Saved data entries

/-! ### BAR0 (R358) -/

/-- A byte of BAR0 as the host reads it; after a failed verification only MSTAT (R363). -/
def State.barByte (s : State) (o : Nat) : Byte :=
  let byte (v : Nat) : Byte := nthD 0 (leBytes 8 v) (o % 8)
  if 0x2000 ≤ o && o < 0x2008 then byte (s.monReg 0xB00)
  else if s.fail then 0
  else if o < 0x400 && o % 0x100 < 16 then
    let x := s.die (o / 0x100)
    byte (if o % 0x100 < 8 then x.lpLimit.toNat else x.lpPos.toNat)
  else if 0x1000 ≤ o && o < 0x2000 then tblGet 0 (o - 0x1000) s.mbox
  else 0

/-- A write of the host to BAR0: LPLIMIT from boot stage 5 on, and the mailbox, which a write of its ring field rings (R359). -/
def State.barWrite (s : State) (off : Nat) (bs : List Byte) : State :=
  let n := bs.length
  if off < 0x400 && off % 0x100 + n ≤ 8 then
    if s.stage < 5 then s else
    let x := s.die (off / 0x100)
    let old := leBytes 8 x.lpLimit.toNat
    let at' := off % 0x100
    s.setDie (off / 0x100) (x.setLplimit (BitVec.ofNat 64 (leNat (old.take at' ++ bs ++ old.drop (at' + n)))))
  else if 0x1000 ≤ off && off + n ≤ 0x2000 then
    let t := { s with mbox := (numbered (off - 0x1000) bs).foldl (fun m p => tblPut p.1 p.2 m) s.mbox }
    if off < 0x1004 && n != 0 then { t with rung := t.rung ++ [true] } else t
  else s

/-- An access of the host to BAR0. -/
def State.barAccess (s : State) (off : Nat) (data : Option (List Byte)) : Out :=
  .next (match data with
    | some bs => s.barWrite off bs
    | none => { s with hostReply := some ((upFrom off 8).map s.barByte) })

/-! ### The monitor's mailboxes (R359) -/

/-- n bytes of the host's mailbox. -/
def State.mboxBytes (s : State) (off n : Nat) : List Byte := (upFrom off n).map fun i => tblGet 0 i s.mbox

/-- A number read from a mailbox. -/
def State.mboxNat (s : State) (host : Bool) (off n : Nat) : Nat :=
  if host then leNat (s.mboxBytes off n) else s.physNat (s.msvcPa + off) n

/-- A number written to a mailbox. -/
def State.mboxPut (s : State) (host : Bool) (off n v : Nat) : State :=
  if host then { s with mbox := (numbered off (leBytes n v)).foldl (fun t p => tblPut p.1 p.2 t) s.mbox } else s.physPut (s.msvcPa + off) (leBytes n v)

/-- A mailbox's request is the next to be served: they are served in the order in which they were rung. -/
def State.mboxRung (s : State) (host : Bool) : Bool := s.rung.head? == some host

/-- A served request: its status, its reply in arg0, and the state. -/
structure Served where
  status : Nat
  reply  : Option Nat
  st     : State
  deriving DecidableEq, Repr

/-- Serve a mailbox's request when its op is one the step serves: the reply first, done last (R359). -/
def mboxStep (host : Bool) (ops : Nat → Bool) (act : Nat → Nat → State → Served) (s : State) : Out :=
  if !s.mboxRung host then .next s
  else
    let op := s.mboxNat host 8 2
    if !ops op then .next s else
    let ring := s.mboxNat host 0 4
    let r : Served := if s.stage < 5 && op != 0 && op != 5 then ⟨4, none, s⟩
      else act (s.mboxNat host 0x10 8) (s.mboxNat host 0x18 8) s
    let s1 := match r.reply with
      | some v => r.st.mboxPut host 0x10 8 v
      | none => r.st
    let s2 := (s1.mboxPut host 0xA 2 r.status).mboxPut host 4 4 ring
    .next { s2 with rung := s2.rung.drop 1 }

/-- mboxNop (R359): op 0; an op that the table does not list is answered with status 1 here. -/
def execMboxNop (host : Bool) (s : State) : Out :=
  let op := s.mboxNat host 8 2
  mboxStep host (fun o => o = 0 || 5 < o) (fun _ _ s => ⟨if op = 0 then 0 else 1, none, s⟩) s

/-- mboxReadDebug (R359). -/
def execMboxReadDebug (host : Bool) (s : State) : Out :=
  mboxStep host (· = 1) (fun n _ s => if dbgAssigned n then ⟨0, some (s.monReg n), s⟩ else ⟨2, none, s⟩) s

/-- mboxWriteDebug (R359). -/
def execMboxWriteDebug (host : Bool) (s : State) : Out :=
  mboxStep host (· = 2) (fun n v s => if dbgAssigned n then ⟨0, none, s.dbgWrite n (BitVec.ofNat 64 v)⟩ else ⟨2, none, s⟩) s

/-- mboxReadMonitor (R359). -/
def execMboxReadMonitor (host : Bool) (s : State) : Out :=
  mboxStep host (· = 3) (fun n _ s => if monAssigned n then ⟨0, some (s.monReg n), s⟩ else ⟨2, none, s⟩) s

/-- mboxWriteMonitor (R359): a write of MSTAT that sets a bit outside its W1C fields, sctrap and lbrk, is not permitted (log 29). -/
def execMboxWriteMonitor (host : Bool) (s : State) : Out :=
  mboxStep host (· = 4) (fun n v s =>
    if !monAssigned n then ⟨2, none, s⟩
    else if n = 0xB00 && BitVec.ofNat 64 v &&& ~~~(0xF800 : Word) != 0 then ⟨3, none, s⟩
    else ⟨0, none, s.monWrite n (BitVec.ofNat 64 v)⟩) s

/-- mboxReadStage (R359). -/
def execMboxReadStage (host : Bool) (s : State) : Out := mboxStep host (· = 5) (fun _ _ s => ⟨0, some (s.monReg 0xB00), s⟩) s

/-! ### Samples (R352) -/

/-- The classes that have a slot-cycle in the cycles that a hart's clock passes next, under the rest of its grant class 4 (R64). -/
def Spent.classes (x : Spent) (grant : Nat) : List Nat :=
  let rest := grant * x.cycles - (x.useful + x.masked + x.beyond + x.startup)
  [(x.useful, 0), (x.masked, 1), (x.beyond, 2), (x.startup, 3), (rest, 4)].filterMap fun p => if p.1 = 0 then none else some p.2

/-- What a sample says of a hart's convoy (R352): the address of its head in issue, the element of the commit front, its members, and the class of
the sampled cycle. While the clock stands inside a convoy, that convoy's: its front is at its VL where it is performed. The class is one of those that the
cycle has slots of, where it has several a free one of them (log 8). A hart that a debug stop holds names the convoy it stands before (R353); without a
convoy on the clock a hart issues no element. -/
def State.sampleOf (s : State) (slot : Nat) (h : Hart) : Nat × Nat × Nat × Nat :=
  match h.timed with
  | some (head, members, top) =>
    let cls := match h.due.find? fun x => !x.filling with
      | some x => let l := x.classes h.grant; nthD 4 l (Config.sampleClass s.steps % l.length)
      | none => 4
    let elem := match h.blocks with
      | b :: _ => if b.issued && b.pc.toNat == head then b.elem else top
      | [] => top
    (head, elem, members, cls)
  | none =>
    match h.blocks with
    | b :: _ => if b.issued || h.state == .held 0x0F then (b.pc.toNat, b.elem, (s.nextConvoy slot h b).length, 4) else (0, b.elem, 0, 4)
    | [] => (0, 0, 0, 4)

/-- dbgSample (R352): a placed hart of the selected context writes its sample. -/
def execDbgSample (slot : Nat) (s : State) : Out :=
  match s.hart slot with
  | none => .next s
  | some h =>
    if s.dbg.smpPer = 0 || s.dbg.sel != h.ctx then .next s else
    let (head, elem, n, cls) := s.sampleOf slot h
    .next (s.samplePut (sampleBytes h slot head elem n cls))

end Sys2Proof.Machine
end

**Work order**
From the entries above, list each line with "mboxBytes" in it.

**Solution to this problem**
def State.mboxBytes (s : State) (off n : Nat) : List Byte := (upFrom off n).map fun i => tblGet 0 i s.mbox
  if host then leNat (s.mboxBytes off n) else s.physNat (s.msvcPa + off) n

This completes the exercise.